A Preliminary Study of o1 in Medicine: Are We Closer to an AI Doctor?
摘要
评审与讨论
The work presented aims to evaluate the medical capabilities of OpenAI's latest o1 model using 37 medical benchmarks, including tasks in concept recognition, clinical decision support and knowledge QA. The authors use a different set of metrics depending on the benchmarks, such as accuracy, f-score, BLEU/ROUGE and AlignScore. The authors compare the results with previous models GPT-4, GPT-3.5 and open-source models Meditron-70b and Llama3 8b. The results demonstrate overall higher raw scores compared to previous models. Additional results demonstrate that using CoT prompting techniques on the older models improve their performance. The authors briefly discuss the limitations of the metrics used and the need for new evaluation methods. Based on these results, the authors conclude that these scores demonstrate that the o1 model is closing the gap with human physicians.
优点
The paper addresses a timely and important topic: the evaluation of the medical capabilities of OpenAI's latest o1 model. This focus is particularly relevant given the increasing deployment of these models in clinical settings. The paper is generally well-written and structured, which aids in navigating its content.
The paper uses a wide range of benchmarks, uses different evaluation metrics and introduces two new benchmarks which contributes to demonstrating that the improvements of o1 over previous models is not limited to a few benchmarks.
The analysis in section 4.3 and the discussion provide valuable insights. These sections accurately describe the limitations of the metrics used and highlight the need for new evaluation methodologies that more accurately assess medical capabilities. This critical perspective on current evaluation methods is the paper's most significant contribution.
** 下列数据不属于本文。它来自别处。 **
-- ==== Sys2Proof/Safety.lean ====
section
/-! DEFINITION. The terms the statements use: the invariant of the machine, runs, sequences of
commands, and which states differ in the round-key RAM alone. -/

namespace Sys2Proof.Safety

open Sys2Proof.Machine Sys2Proof.Tables

/-- While KSV = 1 the round-key RAM holds the expansion of its own first `Nk` words, with zeros above
it (R34, R175, R183). -/
def ScheduleHeld (s : State) : Prop :=
  ∀ k, s.ksched = some k →
    s.rk = scheduleRam (keyexp (s.rk.toList.take k.nk) k.nk k.nr) k.nr

/-- LASTERR is never the reserved code 1 (R100, U13). -/
def ErrorCodeLegal (s : State) : Prop := s.lastErr ≠ some .invalidCoefficient

/-- Every bus-error read the host has got carried the data 0 (R53). -/
def BusErrorsReadZero (s : State) : Prop := ∀ d, .read true d ∈ s.responses → d = 0

/-- The invariant every step keeps. -/
structure Inv (s : State) : Prop where
  schedule_held : ScheduleHeld s
  error_code_legal : ErrorCodeLegal s
  bus_errors_read_zero : BusErrorsReadZero s

/-- `s'` is `s` but for the content of a round-key RAM that holds no schedule (R283). -/
structure SameButHiddenRam (s s' : State) : Prop where
  same_but_rk : s' = { s with rk := s'.rk }
  same_rk_once_held : s.ksched ≠ none → s'.rk = s.rk

/-- `n` steps of the machine. -/
abbrev run (n : Nat) (s : State) : Host.Outcome State Fault Refusal := Host.Core.run Sys2Proof.core n s

/-- A run of `n` steps is safe when no step stops. -/
def SafeRun (n : Nat) (s : State) : Prop := ∃ t, run n s = .next t

/-- Commands completed one after the other, stopping at the first that does not answer a next
state. -/
def runCommands : List Instr → State → Host.Outcome State Fault Refusal
  | [], s => .next s
  | i :: rest, s =>
    match exec i s with
    | .next t => runCommands rest t
    | .fault r => .fault r
    | .refused r => .refused r

/-- The single-step form of the cipher: ARK 0, then SUBB, SHR, MIXC, ARK r for r = 1 .. Nr-1, then
SUBB, SHR, ARK Nr (R206, program P3). -/
def encCommands (nr : Nat) : List Instr :=
  [.ark 0] ++ (List.range (nr - 1)).flatMap (fun r => [.subb, .shr, .mixc, .ark (r + 1)]) ++
    [.subb, .shr, .ark nr]

/-- The single-step form of the inverse cipher: ARK Nr, then ISHR, ISUBB, ARK r, IMIXC for r = Nr-1
down to 1, then ISHR, ISUBB, ARK 0 (R207). -/
def decCommands (nr : Nat) : List Instr :=
  [.ark nr] ++
    (List.range (nr - 1)).reverse.flatMap (fun r => [.ishr, .isubb, .ark (r + 1), .imixc]) ++
    [.ishr, .isubb, .ark 0]

/-- The access is a legal write: 32 bits wide, at an aligned offset that names a register (R53). -/
def legalWrite : HostAccess → Bool
  | .write width off _ => (legalTarget width off).isSome
  | .read _ _ => false

/-- `t` is `s` with what a success completion changes beside the command's own registers (R254). -/
abbrev succeeded (s : State) : State := { s with lastErr := none, busy := false }

/-- `t` is `s` after the error completion with `e` (R253). -/
abbrev failed (e : EngineError) (s : State) : State :=
  { s with lastErr := some e, err := true, busy := false }

/-- What each error of R251 is raised by when the command in flight completes in `s`, with the priority
of R255. -/
def ErrorCause (s : State) : EngineError → Prop
  | .invalidCoefficient => False
  | .invalidIndex => (∃ idx, decode s.cmd = .ok (.pcoef idx) ∧ idx < 0) ∨ decode s.cmd = .ok (.rcon 0)
  | .divisionByZero => decode s.cmd = .ok .pmod ∧ s.opb = 0
  | .invalidKeyLength =>
    decode s.cmd = .ok .kexp ∧ s.keylen ≠ 16 ∧ s.keylen ≠ 24 ∧ s.keylen ≠ 32
  | .invalidBlockLength => (decode s.cmd = .ok .enc ∨ decode s.cmd = .ok .dec) ∧ s.blklen ≠ 16
  | .illegalCommand => ∀ row ∈ opcodeTable, s.cmd &&& row.mask ≠ row.matchWord
  | .noKeySchedule =>
    s.ksv = false ∧
      ((∃ r, decode s.cmd = .ok (.ark r)) ∨
        ((decode s.cmd = .ok .enc ∨ decode s.cmd = .ok .dec) ∧ s.blklen = 16))
  | .badRound => s.ksv = true ∧ ∃ r, decode s.cmd = .ok (.ark r) ∧ s.nr < r

end Sys2Proof.Safety
end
The appendix contains useful additional data, including the prompts used and decoding times, which adds a degree of transparency to the study. The inclusion of case studies, while limited, provides concrete examples that complement the main text.
缺点
While the paper addresses a gap in literature, the methodology used, the reported results and especially their interpretation raise major concerns.
Evaluation pipeline
-
The use of BLEU and ROUGE metrics for assessing tasks such as summarization is questionable, given that these metrics primarily measure n-gram overlap. This concern is further amplified by the results in Tables 3 and 4, which demonstrate no correlation between AlignScore and the BLEU/ROUGE results. This discrepancy raises doubts about the interpretation of results for these tasks.
-
The model selection appears limited in scope. A more comprehensive comparison would include comparable models from competitors, such as Claude 3.5 Sonnet. Additionally, the decision to compare OpenAI's latest and most powerful model to the 8b parameter version of Llama 3 is questionable. A more appropriate comparison would involve evaluating Llama 3 with 405b parameters.
Experiments
-
There are significant inconsistencies in the reported results, raising concerns about their validity. For instance:
- GPT-4 and GPT-3.5 are reported to achieve 52.8% and 25.4% on PubMedQA, respectively. However, previously reported results by Microsoft and OpenAI were 75.2% and 71.6% in zero-shot settings [1].
- Inconsistencies exist between tables, such as the apparent inversion of MedQA and MedMCQA results in Table 6 compared to Table 2.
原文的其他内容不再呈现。